PROVIDED INFORMATION »
/-! ## `putCpus` -/

@[simp] theorem State.putCpus_part (x : List (Nat × CpuState)) : (s.putCpus x).part = s.part := rfl
@[simp] theorem State.putCpus_regs (x : List (Nat × CpuState)) : (s.putCpus x).regs = s.regs := rfl
@[simp] theorem State.putCpus_boot (x : List (Nat × CpuState)) : (s.putCpus x).boot = s.boot := rfl
@[simp] theorem State.putCpus_flash (x : List (Nat × CpuState)) : (s.putCpus x).flash = s.flash := rfl
@[simp] theorem State.putCpus_flashSize (x : List (Nat × CpuState)) : (s.putCpus x).flashSize = s.flashSize := rfl
@[simp] theorem State.putCpus_window (x : List (Nat × CpuState)) : (s.putCpus x).window = s.window := rfl
@[simp] theorem State.putCpus_otp (x : List (Nat × CpuState)) : (s.putCpus x).otp = s.otp := rfl
@[simp] theorem State.putCpus_ev (x : List (Nat × CpuState)) : (s.putCpus x).ev = s.ev := rfl
@[simp] theorem State.putCpus_pcie (x : List (Nat × CpuState)) : (s.putCpus x).pcie = s.pcie := rfl
@[simp] theorem State.putCpus_hqs (x : List (Nat × CpuState)) : (s.putCpus x).hqs = s.hqs := rfl
@[simp] theorem State.putCpus_paths (x : List (Nat × CpuState)) : (s.putCpus x).paths = s.paths := rfl
@[simp] theorem State.putCpus_jesd (x : List (Nat × CpuState)) : (s.putCpus x).jesd = s.jesd := rfl
@[simp] theorem State.putCpus_osc (x : List (Nat × CpuState)) : (s.putCpus x).osc = s.osc := rfl
@[simp] theorem State.putCpus_ces (x : List (Nat × CpuState)) : (s.putCpus x).ces = s.ces := rfl
@[simp] theorem State.putCpus_tes (x : List (Nat × CpuState)) : (s.putCpus x).tes = s.tes := rfl
@[simp] theorem State.putCpus_imap (x : List (Nat × CpuState)) : (s.putCpus x).imap = s.imap := rfl
@[simp] theorem State.putCpus_psm (x : List (Nat × CpuState)) : (s.putCpus x).psm = s.psm := rfl
@[simp] theorem State.putCpus_drift (x : List (Nat × CpuState)) : (s.putCpus x).drift = s.drift := rfl
@[simp] theorem State.putCpus_fwd (x : List (Nat × CpuState)) : (s.putCpus x).fwd = s.fwd := rfl
@[simp] theorem State.putCpus_sched (x : List (Nat × CpuState)) : (s.putCpus x).sched = s.sched := rfl
@[simp] theorem State.putCpus_queues (x : List (Nat × CpuState)) : (s.putCpus x).queues = s.queues := rfl
@[simp] theorem State.putCpus_tb (x : List (Nat × CpuState)) : (s.putCpus x).tb = s.tb := rfl
@[simp] theorem State.putCpus_sec (x : List (Nat × CpuState)) : (s.putCpus x).sec = s.sec := rfl
@[simp] theorem State.putCpus_tree (x : List (Nat × CpuState)) : (s.putCpus x).tree = s.tree := rfl
@[simp] theorem State.putCpus_eth (x : List (Nat × CpuState)) : (s.putCpus x).eth = s.eth := rfl
@[simp] theorem State.putCpus_app (x : List (Nat × CpuState)) : (s.putCpus x).app = s.app := rfl
@[simp] theorem State.putCpus_cpus (x : List (Nat × CpuState)) : (s.putCpus x).cpus = x := rfl
@[simp] theorem State.putCpus_mi (x : List (Nat × CpuState)) : (s.putCpus x).mi = s.mi := rfl
@[simp] theorem State.putCpus_pair (x : List (Nat × CpuState)) : (s.putCpus x).pair = s.pair := rfl
@[simp] theorem State.putCpus_upd (x : List (Nat × CpuState)) : (s.putCpus x).upd = s.upd := rfl
@[simp] theorem State.putCpus_pwr (x : List (Nat × CpuState)) : (s.putCpus x).pwr = s.pwr := rfl
@[simp] theorem State.putCpus_snaps (x : List (Nat × CpuState)) : (s.putCpus x).snaps = s.snaps := rfl
@[simp] theorem State.putCpus_now (x : List (Nat × CpuState)) : (s.putCpus x).now = s.now := rfl
@[simp] theorem State.putCpus_draws (x : List (Nat × CpuState)) : (s.putCpus x).draws = s.draws := rfl
@[simp] theorem State.putCpus_out (x : List (Nat × CpuState)) : (s.putCpus x).out = s.out := rfl
@[simp] theorem State.putCpus_reply (x : List (Nat × CpuState)) : (s.putCpus x).reply = s.reply := rfl
@[simp] theorem State.putCpus_pending (x : List (Nat × CpuState)) : (s.putCpus x).pending = s.pending := rfl
@[simp] theorem State.putCpus_path (x : List (Nat × CpuState)) (k : Nat) : (s.putCpus x).path k = s.path k := rfl
@[simp] theorem State.putCpus_ce (x : List (Nat × CpuState)) (k : Nat) : (s.putCpus x).ce k = s.ce k := rfl
@[simp] theorem State.putCpus_te (x : List (Nat × CpuState)) (k : Nat) : (s.putCpus x).te k = s.te k := rfl
@[simp] theorem State.putCpus_ring (x : List (Nat × CpuState)) (k : Nat) : (s.putCpus x).ring k = s.ring k := rfl
@[simp] theorem State.putCpus_tso (x : List (Nat × CpuState)) (k : Nat) : (s.putCpus x).tso k = s.tso k := rfl
@[simp] theorem State.putCpus_gt (x : List (Nat × CpuState)) (k : Nat) : (s.putCpus x).gt k = s.gt k := rfl
@[simp] theorem State.putCpus_snapsOf (x : List (Nat × CpuState)) (k : Requester) : (s.putCpus x).snapsOf k = s.snapsOf k := rfl
@[simp] theorem State.putCpus_queue (x : List (Nat × CpuState)) (k : Nat) : (s.putCpus x).queue k = s.queue k := rfl
@[simp] theorem State.putCpus_hq (x : List (Nat × CpuState)) (k : Nat) : (s.putCpus x).hq k = s.hq k := rfl
@[simp] theorem State.putCpus_tbNs (x : List (Nat × CpuState)) : (s.putCpus x).tbNs = s.tbNs := rfl
@[simp] theorem State.putCpus_asnNat (x : List (Nat × CpuState)) : (s.putCpus x).asnNat = s.asnNat := rfl
@[simp] theorem State.putCpus_get (x : List (Nat × CpuState)) (g : Fld) : (s.putCpus x).get g = s.get g := rfl
@[simp] theorem State.putCpus_bit (x : List (Nat × CpuState)) (g : Fld) : (s.putCpus x).bit g = s.bit g := rfl
@[simp] theorem State.putCpus_getI (x : List (Nat × CpuState)) (g : Fld) : (s.putCpus x).getI g = s.getI g := rfl
@[simp] theorem State.putCpus_word (x : List (Nat × CpuState)) (k : Nat) : (s.putCpus x).word k = s.word k := rfl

EXERCISE AIM »
Exact copies of the lines from the one containing "s.get g := rfl" through the end of the listing, both included, are the only thing wanted.

RESULT »
@[simp] theorem State.putCpus_get (x : List (Nat × CpuState)) (g : Fld) : (s.putCpus x).get g = s.get g := rfl
@[simp] theorem State.putCpus_bit (x : List (Nat × CpuState)) (g : Fld) : (s.putCpus x).bit g = s.bit g := rfl
@[simp] theorem State.putCpus_getI (x : List (Nat × CpuState)) (g : Fld) : (s.putCpus x).getI g = s.getI g := rfl
@[simp] theorem State.putCpus_word (x : List (Nat × CpuState)) (k : Nat) : (s.putCpus x).word k = s.word k := rfl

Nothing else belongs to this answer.